- **INSTRUCTIONS FOR THE TASK**: Output all of the entries beneath, exactly as written.

- **PROVIDED INFORMATION**:
________________

/-- R87: in WAIT, with the precondition met, PROCESS writes M0 and M1 and then the next N - 2 bytes of RB to the
destination's bytes 0..N-1, each once and in index order, consumes those N - 2 bytes and leaves STATE = FFB, whatever
the checksum says. Every other byte of memory, CFG and the port are unchanged. -/
def Obligations.CopyWritesFrame : Prop :=
  ∀ (cap : BitVec 16) (base : Nat) (s : State), s.state = .wait →
    s.cfg.n.toNat ≤ cap.toNat → s.cfg.n.toNat - 2 ≤ s.rb.length →
      ∃ t, exec (.process cap base) s = .next t ∧ t.state = .ffb ∧
        t.rb = s.rb.drop (s.cfg.n.toNat - 2) ∧ t.cfg = s.cfg ∧ t.port = s.port ∧
        t.dst.read base = some s.cfg.m0 ∧ t.dst.read (base + 1) = some s.cfg.m1 ∧
        (∀ i, i < s.cfg.n.toNat - 2 → t.dst.read (base + 2 + i) = s.rb[i]?) ∧
        s.dst.sameOutside t.dst base s.cfg.n.toNat ∧
        t.destWrites = s.destWrites ++
          indexed (s.cfg.m0 :: s.cfg.m1 :: s.rb.take (s.cfg.n.toNat - 2))

/-- R88 and R104: PROCESS answers N exactly when the CRC's low byte over the payload read back from the destination's
bytes 2..N-2 equals the byte read back from N-1. -/
def Obligations.ChecksumOverReadBack : Prop :=
  ∀ (cap : BitVec 16) (base : Nat) (s : State), s.state = .wait →
    s.cfg.n.toNat ≤ cap.toNat → s.cfg.n.toNat - 2 ≤ s.rb.length →
      ∃ t payload chk, exec (.process cap base) s = .next t ∧
        t.dst.readBytes (base + 2) (s.cfg.n.toNat - 3) = some payload ∧
        t.dst.read (base + (s.cfg.n.toNat - 1)) = some chk ∧
        t.response = some ⟨.ok, if crcLow (crc16 payload) = chk then s.cfg.n else 0#16⟩

/-- R105: a frame is valid exactly when the low byte of the payload's CRC equals its checksum byte; the high byte
plays no part. -/
def Obligations.LowByteDecides : Prop :=
  ∀ (cap : BitVec 16) (base : Nat) (s : State) (payload rest : List Byte), s.state = .wait →
    s.cfg.n.toNat ≤ cap.toNat → payload.length = s.cfg.n.toNat - 3 →
      ∀ chk : Byte, s.rb = payload ++ chk :: rest →
        ∃ t, exec (.process cap base) s = .next t ∧
          (t.response = some ⟨.ok, s.cfg.n⟩ ↔ (crc16 payload).extractLsb' 0 8 = chk) ∧
          (t.response = some ⟨.ok, 0#16⟩ ↔ (crc16 payload).extractLsb' 0 8 ≠ chk)

/-- For a fixed payload exactly one of the 256 checksum bytes validates the frame: the consequence that 41_crc.md draws
from its rule R105 and marks as its own derivation. -/
def Obligations.OneChecksumByteValidates : Prop :=
  ∀ (cap : BitVec 16) (base : Nat) (s : State) (payload rest : List Byte), s.state = .wait →
    s.cfg.n.toNat ≤ cap.toNat → payload.length = s.cfg.n.toNat - 3 →
      ∃! chk : Byte, ∃ t,
        exec (.process cap base) { s with rb := payload ++ chk :: rest } = .next t ∧
          t.response = some ⟨.ok, s.cfg.n⟩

________________

- **REPLY**:
/-- R87: in WAIT, with the precondition met, PROCESS writes M0 and M1 and then the next N - 2 bytes of RB to the
destination's bytes 0..N-1, each once and in index order, consumes those N - 2 bytes and leaves STATE = FFB, whatever
the checksum says. Every other byte of memory, CFG and the port are unchanged. -/
def Obligations.CopyWritesFrame : Prop :=
  ∀ (cap : BitVec 16) (base : Nat) (s : State), s.state = .wait →
    s.cfg.n.toNat ≤ cap.toNat → s.cfg.n.toNat - 2 ≤ s.rb.length →
      ∃ t, exec (.process cap base) s = .next t ∧ t.state = .ffb ∧
        t.rb = s.rb.drop (s.cfg.n.toNat - 2) ∧ t.cfg = s.cfg ∧ t.port = s.port ∧
        t.dst.read base = some s.cfg.m0 ∧ t.dst.read (base + 1) = some s.cfg.m1 ∧
        (∀ i, i < s.cfg.n.toNat - 2 → t.dst.read (base + 2 + i) = s.rb[i]?) ∧
        s.dst.sameOutside t.dst base s.cfg.n.toNat ∧
        t.destWrites = s.destWrites ++
          indexed (s.cfg.m0 :: s.cfg.m1 :: s.rb.take (s.cfg.n.toNat - 2))

/-- R88 and R104: PROCESS answers N exactly when the CRC's low byte over the payload read back from the destination's
bytes 2..N-2 equals the byte read back from N-1. -/
def Obligations.ChecksumOverReadBack : Prop :=
  ∀ (cap : BitVec 16) (base : Nat) (s : State), s.state = .wait →
    s.cfg.n.toNat ≤ cap.toNat → s.cfg.n.toNat - 2 ≤ s.rb.length →
      ∃ t payload chk, exec (.process cap base) s = .next t ∧
        t.dst.readBytes (base + 2) (s.cfg.n.toNat - 3) = some payload ∧
        t.dst.read (base + (s.cfg.n.toNat - 1)) = some chk ∧
        t.response = some ⟨.ok, if crcLow (crc16 payload) = chk then s.cfg.n else 0#16⟩

/-- R105: a frame is valid exactly when the low byte of the payload's CRC equals its checksum byte; the high byte
plays no part. -/
def Obligations.LowByteDecides : Prop :=
  ∀ (cap : BitVec 16) (base : Nat) (s : State) (payload rest : List Byte), s.state = .wait →
    s.cfg.n.toNat ≤ cap.toNat → payload.length = s.cfg.n.toNat - 3 →
      ∀ chk : Byte, s.rb = payload ++ chk :: rest →
        ∃ t, exec (.process cap base) s = .next t ∧
          (t.response = some ⟨.ok, s.cfg.n⟩ ↔ (crc16 payload).extractLsb' 0 8 = chk) ∧
          (t.response = some ⟨.ok, 0#16⟩ ↔ (crc16 payload).extractLsb' 0 8 ≠ chk)

/-- For a fixed payload exactly one of the 256 checksum bytes validates the frame: the consequence that 41_crc.md draws
from its rule R105 and marks as its own derivation. -/
def Obligations.OneChecksumByteValidates : Prop :=
  ∀ (cap : BitVec 16) (base : Nat) (s : State) (payload rest : List Byte), s.state = .wait →
    s.cfg.n.toNat ≤ cap.toNat → payload.length = s.cfg.n.toNat - 3 →
      ∃! chk : Byte, ∃ t,
        exec (.process cap base) { s with rb := payload ++ chk :: rest } = .next t ∧
          t.response = some ⟨.ok, s.cfg.n⟩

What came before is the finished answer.